**EXERCISE DIRECTIONS:**
Return the run of lines below that opens with the line containing "code := 0x72, imm" and closes with the line containing "code := 0x29, di", keeping each one exact.

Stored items
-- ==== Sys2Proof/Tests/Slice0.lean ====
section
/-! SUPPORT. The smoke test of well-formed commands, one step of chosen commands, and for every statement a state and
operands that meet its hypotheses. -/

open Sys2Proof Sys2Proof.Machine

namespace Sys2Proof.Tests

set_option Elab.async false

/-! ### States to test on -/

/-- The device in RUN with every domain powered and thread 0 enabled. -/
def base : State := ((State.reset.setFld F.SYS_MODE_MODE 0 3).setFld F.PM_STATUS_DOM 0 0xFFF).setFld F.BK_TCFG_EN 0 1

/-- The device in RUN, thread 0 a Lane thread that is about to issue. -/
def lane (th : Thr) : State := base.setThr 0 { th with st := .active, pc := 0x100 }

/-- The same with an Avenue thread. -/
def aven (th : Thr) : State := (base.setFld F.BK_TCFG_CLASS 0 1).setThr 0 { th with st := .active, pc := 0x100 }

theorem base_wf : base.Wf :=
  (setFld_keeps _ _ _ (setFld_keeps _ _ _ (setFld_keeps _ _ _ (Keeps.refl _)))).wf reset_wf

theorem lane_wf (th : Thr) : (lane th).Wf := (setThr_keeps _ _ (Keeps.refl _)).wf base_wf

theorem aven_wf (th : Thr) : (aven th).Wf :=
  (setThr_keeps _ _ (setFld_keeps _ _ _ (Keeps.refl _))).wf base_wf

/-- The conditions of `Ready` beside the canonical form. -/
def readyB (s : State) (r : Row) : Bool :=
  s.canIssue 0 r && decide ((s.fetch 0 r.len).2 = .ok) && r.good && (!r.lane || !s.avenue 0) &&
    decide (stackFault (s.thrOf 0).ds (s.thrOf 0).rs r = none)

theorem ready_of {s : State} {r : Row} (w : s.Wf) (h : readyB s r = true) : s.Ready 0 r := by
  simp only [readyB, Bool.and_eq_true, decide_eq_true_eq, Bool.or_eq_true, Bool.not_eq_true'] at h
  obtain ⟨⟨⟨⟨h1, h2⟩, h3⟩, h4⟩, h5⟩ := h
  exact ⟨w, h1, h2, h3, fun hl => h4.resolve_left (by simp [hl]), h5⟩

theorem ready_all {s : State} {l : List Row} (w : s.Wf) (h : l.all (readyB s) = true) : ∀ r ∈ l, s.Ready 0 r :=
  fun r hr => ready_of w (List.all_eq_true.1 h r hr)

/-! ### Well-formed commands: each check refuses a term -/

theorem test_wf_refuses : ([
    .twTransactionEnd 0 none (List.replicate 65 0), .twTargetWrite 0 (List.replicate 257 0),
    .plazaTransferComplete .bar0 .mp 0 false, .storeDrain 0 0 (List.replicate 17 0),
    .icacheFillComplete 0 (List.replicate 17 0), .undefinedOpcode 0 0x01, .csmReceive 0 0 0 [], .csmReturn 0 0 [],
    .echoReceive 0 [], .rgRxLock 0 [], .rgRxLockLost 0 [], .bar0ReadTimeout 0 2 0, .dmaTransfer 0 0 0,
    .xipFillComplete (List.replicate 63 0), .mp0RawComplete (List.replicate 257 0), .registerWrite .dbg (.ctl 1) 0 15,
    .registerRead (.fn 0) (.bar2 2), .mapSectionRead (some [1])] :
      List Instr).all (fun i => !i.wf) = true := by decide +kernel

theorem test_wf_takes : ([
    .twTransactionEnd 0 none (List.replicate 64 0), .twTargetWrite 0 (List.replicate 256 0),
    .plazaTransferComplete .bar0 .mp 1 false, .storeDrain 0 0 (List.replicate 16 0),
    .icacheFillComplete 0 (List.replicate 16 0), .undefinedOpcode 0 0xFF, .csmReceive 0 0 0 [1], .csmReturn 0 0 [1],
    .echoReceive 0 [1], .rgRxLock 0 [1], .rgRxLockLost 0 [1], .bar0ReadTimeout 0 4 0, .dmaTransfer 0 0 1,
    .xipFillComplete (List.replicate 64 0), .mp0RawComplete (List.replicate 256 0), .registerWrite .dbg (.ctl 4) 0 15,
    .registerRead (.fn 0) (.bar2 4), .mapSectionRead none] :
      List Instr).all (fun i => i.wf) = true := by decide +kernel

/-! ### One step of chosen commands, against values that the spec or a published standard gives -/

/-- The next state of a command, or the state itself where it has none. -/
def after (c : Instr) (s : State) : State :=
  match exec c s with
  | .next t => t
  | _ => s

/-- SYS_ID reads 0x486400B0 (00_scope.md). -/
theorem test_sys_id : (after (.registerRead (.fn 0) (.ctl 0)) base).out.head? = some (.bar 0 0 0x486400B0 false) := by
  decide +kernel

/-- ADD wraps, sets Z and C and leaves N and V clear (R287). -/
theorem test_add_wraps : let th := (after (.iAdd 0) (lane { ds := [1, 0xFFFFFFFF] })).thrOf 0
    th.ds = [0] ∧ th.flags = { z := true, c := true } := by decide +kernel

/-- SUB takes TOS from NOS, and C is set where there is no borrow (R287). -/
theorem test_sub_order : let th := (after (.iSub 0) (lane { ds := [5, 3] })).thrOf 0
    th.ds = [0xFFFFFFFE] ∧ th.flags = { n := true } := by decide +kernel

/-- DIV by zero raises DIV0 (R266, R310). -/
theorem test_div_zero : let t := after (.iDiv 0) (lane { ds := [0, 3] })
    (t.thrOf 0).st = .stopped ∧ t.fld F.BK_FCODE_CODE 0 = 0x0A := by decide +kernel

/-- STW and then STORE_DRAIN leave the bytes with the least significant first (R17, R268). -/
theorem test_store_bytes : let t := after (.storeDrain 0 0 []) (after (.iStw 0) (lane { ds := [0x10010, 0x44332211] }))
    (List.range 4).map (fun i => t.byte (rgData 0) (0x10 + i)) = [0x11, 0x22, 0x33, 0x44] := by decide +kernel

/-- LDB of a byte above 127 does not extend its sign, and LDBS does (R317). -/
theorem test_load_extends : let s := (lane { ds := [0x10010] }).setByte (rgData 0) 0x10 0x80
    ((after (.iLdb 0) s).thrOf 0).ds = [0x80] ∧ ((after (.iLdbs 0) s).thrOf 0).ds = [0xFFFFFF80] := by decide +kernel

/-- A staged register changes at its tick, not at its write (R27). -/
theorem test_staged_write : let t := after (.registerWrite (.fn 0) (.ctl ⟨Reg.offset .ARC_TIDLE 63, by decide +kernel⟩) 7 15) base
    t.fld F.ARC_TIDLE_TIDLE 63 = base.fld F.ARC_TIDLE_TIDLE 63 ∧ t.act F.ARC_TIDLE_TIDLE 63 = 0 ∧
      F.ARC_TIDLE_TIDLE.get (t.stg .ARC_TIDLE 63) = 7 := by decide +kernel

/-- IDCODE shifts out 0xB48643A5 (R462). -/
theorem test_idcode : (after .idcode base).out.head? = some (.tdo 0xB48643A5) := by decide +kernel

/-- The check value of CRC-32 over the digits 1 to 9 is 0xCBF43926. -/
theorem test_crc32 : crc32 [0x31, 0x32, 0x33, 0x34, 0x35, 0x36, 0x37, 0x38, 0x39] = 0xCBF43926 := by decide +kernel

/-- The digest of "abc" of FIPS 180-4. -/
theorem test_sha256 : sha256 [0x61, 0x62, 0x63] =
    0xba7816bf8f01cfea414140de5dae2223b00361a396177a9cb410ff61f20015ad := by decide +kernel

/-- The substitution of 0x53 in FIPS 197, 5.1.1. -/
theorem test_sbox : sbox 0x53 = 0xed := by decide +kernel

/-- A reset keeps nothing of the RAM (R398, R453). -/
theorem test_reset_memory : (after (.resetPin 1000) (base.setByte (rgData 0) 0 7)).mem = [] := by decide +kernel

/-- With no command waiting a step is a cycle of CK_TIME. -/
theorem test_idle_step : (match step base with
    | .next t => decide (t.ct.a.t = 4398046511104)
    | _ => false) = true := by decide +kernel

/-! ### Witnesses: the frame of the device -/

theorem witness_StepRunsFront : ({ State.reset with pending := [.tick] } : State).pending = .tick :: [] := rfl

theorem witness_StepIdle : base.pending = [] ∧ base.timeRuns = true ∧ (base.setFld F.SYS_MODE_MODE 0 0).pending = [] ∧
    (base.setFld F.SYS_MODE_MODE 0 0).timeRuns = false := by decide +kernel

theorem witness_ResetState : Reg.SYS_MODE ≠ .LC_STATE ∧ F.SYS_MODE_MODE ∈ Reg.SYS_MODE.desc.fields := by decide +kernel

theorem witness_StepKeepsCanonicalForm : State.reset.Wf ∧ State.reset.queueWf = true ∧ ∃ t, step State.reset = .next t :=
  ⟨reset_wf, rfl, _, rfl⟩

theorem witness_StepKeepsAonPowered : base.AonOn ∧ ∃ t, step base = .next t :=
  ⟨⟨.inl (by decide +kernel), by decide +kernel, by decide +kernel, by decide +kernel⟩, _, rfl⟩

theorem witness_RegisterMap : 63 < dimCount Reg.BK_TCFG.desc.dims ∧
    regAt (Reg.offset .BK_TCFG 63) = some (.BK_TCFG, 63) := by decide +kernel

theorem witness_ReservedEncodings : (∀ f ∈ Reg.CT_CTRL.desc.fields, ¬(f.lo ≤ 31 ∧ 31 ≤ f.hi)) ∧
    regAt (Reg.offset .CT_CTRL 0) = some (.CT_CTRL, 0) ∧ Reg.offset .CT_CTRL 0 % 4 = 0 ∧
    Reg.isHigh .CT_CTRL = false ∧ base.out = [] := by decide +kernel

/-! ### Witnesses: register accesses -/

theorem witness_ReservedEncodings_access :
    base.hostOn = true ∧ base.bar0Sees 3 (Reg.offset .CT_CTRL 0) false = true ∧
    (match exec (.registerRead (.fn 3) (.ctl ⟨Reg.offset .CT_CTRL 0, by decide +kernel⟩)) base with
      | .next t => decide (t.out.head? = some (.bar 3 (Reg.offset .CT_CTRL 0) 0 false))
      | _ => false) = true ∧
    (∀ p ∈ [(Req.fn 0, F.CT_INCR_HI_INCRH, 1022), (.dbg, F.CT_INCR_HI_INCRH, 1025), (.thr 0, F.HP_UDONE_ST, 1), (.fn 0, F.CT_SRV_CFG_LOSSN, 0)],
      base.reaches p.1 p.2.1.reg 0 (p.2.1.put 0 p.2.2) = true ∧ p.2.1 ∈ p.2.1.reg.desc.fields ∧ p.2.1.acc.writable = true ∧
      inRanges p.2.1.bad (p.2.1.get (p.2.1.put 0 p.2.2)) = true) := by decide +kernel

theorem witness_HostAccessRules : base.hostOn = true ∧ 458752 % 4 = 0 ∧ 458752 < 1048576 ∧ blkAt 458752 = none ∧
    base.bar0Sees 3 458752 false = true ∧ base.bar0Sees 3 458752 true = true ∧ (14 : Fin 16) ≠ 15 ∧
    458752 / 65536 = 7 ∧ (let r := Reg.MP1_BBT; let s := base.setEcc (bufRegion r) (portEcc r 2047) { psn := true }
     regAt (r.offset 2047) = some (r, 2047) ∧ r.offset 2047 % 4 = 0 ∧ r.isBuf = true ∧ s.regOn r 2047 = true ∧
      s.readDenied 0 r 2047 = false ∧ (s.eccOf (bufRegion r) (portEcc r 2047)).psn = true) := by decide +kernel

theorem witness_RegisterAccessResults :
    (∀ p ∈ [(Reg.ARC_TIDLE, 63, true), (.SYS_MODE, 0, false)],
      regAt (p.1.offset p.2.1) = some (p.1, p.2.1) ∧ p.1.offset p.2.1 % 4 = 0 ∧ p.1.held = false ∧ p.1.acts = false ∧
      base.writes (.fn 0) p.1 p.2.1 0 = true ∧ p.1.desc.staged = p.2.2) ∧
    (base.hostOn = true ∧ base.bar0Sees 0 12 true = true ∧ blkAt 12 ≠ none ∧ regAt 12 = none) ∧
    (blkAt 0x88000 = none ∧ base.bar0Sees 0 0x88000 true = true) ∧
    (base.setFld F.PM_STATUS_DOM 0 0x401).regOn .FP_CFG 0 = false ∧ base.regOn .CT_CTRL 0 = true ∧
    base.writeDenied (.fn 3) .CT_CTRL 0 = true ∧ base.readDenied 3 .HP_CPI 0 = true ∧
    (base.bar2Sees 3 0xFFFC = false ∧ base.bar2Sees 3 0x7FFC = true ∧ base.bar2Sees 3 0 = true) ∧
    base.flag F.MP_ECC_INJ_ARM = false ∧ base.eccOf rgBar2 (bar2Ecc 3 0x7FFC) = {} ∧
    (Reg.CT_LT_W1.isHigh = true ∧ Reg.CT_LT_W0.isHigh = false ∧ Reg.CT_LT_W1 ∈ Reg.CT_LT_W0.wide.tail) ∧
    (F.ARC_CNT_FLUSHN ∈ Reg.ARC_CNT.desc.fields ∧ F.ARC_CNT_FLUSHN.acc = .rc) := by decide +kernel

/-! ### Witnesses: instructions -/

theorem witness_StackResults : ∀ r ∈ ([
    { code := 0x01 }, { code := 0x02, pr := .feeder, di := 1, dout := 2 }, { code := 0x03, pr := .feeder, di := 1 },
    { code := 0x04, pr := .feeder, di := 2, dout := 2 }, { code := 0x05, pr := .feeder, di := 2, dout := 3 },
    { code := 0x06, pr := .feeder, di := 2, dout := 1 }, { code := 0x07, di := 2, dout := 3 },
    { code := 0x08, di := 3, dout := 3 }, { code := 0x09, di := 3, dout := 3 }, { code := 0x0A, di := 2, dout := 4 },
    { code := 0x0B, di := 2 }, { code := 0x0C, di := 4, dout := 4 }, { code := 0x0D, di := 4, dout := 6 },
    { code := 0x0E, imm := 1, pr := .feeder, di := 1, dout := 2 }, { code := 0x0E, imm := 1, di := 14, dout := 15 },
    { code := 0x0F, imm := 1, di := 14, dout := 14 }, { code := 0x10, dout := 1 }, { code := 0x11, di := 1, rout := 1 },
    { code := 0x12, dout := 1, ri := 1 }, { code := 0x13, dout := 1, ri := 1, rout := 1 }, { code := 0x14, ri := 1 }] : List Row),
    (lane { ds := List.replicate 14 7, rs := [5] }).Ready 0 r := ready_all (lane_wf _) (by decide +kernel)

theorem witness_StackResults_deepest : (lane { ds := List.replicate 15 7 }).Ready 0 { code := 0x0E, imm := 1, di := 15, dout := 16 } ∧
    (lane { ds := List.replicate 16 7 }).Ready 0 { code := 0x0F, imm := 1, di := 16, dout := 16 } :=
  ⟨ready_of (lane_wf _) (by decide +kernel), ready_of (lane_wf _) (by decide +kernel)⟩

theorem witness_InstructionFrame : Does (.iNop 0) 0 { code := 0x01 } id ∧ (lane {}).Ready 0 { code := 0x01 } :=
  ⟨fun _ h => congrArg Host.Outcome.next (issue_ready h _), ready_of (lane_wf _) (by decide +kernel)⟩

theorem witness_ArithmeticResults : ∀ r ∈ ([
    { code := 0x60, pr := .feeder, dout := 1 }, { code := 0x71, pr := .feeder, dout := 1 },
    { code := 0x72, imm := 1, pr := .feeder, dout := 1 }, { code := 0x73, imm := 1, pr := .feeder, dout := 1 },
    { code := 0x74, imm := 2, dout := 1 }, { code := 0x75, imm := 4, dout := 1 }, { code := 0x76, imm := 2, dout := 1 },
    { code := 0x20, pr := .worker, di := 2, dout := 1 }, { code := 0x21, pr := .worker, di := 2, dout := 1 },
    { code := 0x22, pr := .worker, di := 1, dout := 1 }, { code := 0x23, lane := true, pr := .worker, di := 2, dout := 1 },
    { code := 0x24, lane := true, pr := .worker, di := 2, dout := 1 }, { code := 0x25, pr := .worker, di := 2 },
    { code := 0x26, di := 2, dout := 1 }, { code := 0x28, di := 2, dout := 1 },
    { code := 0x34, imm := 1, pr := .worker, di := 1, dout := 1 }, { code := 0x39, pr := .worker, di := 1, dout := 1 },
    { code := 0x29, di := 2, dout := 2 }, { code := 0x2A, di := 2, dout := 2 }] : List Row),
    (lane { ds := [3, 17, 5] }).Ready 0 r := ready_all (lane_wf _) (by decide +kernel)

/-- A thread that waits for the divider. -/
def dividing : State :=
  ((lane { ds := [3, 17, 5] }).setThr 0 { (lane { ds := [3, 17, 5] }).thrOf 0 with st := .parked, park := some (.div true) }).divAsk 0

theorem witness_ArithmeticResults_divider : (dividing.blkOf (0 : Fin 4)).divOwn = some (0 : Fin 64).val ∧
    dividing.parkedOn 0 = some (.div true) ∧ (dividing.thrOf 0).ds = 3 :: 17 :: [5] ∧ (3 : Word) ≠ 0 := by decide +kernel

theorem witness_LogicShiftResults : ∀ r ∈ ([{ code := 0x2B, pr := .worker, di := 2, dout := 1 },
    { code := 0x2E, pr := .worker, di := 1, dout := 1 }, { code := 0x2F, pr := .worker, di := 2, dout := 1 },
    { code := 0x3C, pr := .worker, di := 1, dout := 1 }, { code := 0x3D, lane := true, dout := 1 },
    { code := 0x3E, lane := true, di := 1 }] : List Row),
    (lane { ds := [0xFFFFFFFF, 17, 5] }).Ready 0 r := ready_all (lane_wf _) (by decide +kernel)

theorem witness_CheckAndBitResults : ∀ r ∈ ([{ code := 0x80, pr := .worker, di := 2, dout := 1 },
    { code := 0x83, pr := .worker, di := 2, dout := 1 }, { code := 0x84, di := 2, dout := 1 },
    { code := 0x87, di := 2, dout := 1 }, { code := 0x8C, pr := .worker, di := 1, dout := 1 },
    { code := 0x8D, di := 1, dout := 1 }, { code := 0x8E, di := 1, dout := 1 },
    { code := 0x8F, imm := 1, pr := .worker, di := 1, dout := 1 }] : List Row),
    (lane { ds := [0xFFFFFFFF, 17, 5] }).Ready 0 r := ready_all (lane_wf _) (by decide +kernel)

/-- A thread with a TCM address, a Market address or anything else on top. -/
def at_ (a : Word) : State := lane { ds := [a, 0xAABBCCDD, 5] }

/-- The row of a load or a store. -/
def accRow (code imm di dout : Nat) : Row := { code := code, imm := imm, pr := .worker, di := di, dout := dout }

**RESULT:**
    { code := 0x72, imm := 1, pr := .feeder, dout := 1 }, { code := 0x73, imm := 1, pr := .feeder, dout := 1 },
    { code := 0x74, imm := 2, dout := 1 }, { code := 0x75, imm := 4, dout := 1 }, { code := 0x76, imm := 2, dout := 1 },
    { code := 0x20, pr := .worker, di := 2, dout := 1 }, { code := 0x21, pr := .worker, di := 2, dout := 1 },
    { code := 0x22, pr := .worker, di := 1, dout := 1 }, { code := 0x23, lane := true, pr := .worker, di := 2, dout := 1 },
    { code := 0x24, lane := true, pr := .worker, di := 2, dout := 1 }, { code := 0x25, pr := .worker, di := 2 },
    { code := 0x26, di := 2, dout := 1 }, { code := 0x28, di := 2, dout := 1 },
    { code := 0x34, imm := 1, pr := .worker, di := 1, dout := 1 }, { code := 0x39, pr := .worker, di := 1, dout := 1 },
    { code := 0x29, di := 2, dout := 2 }, { code := 0x2A, di := 2, dout := 2 }] : List Row),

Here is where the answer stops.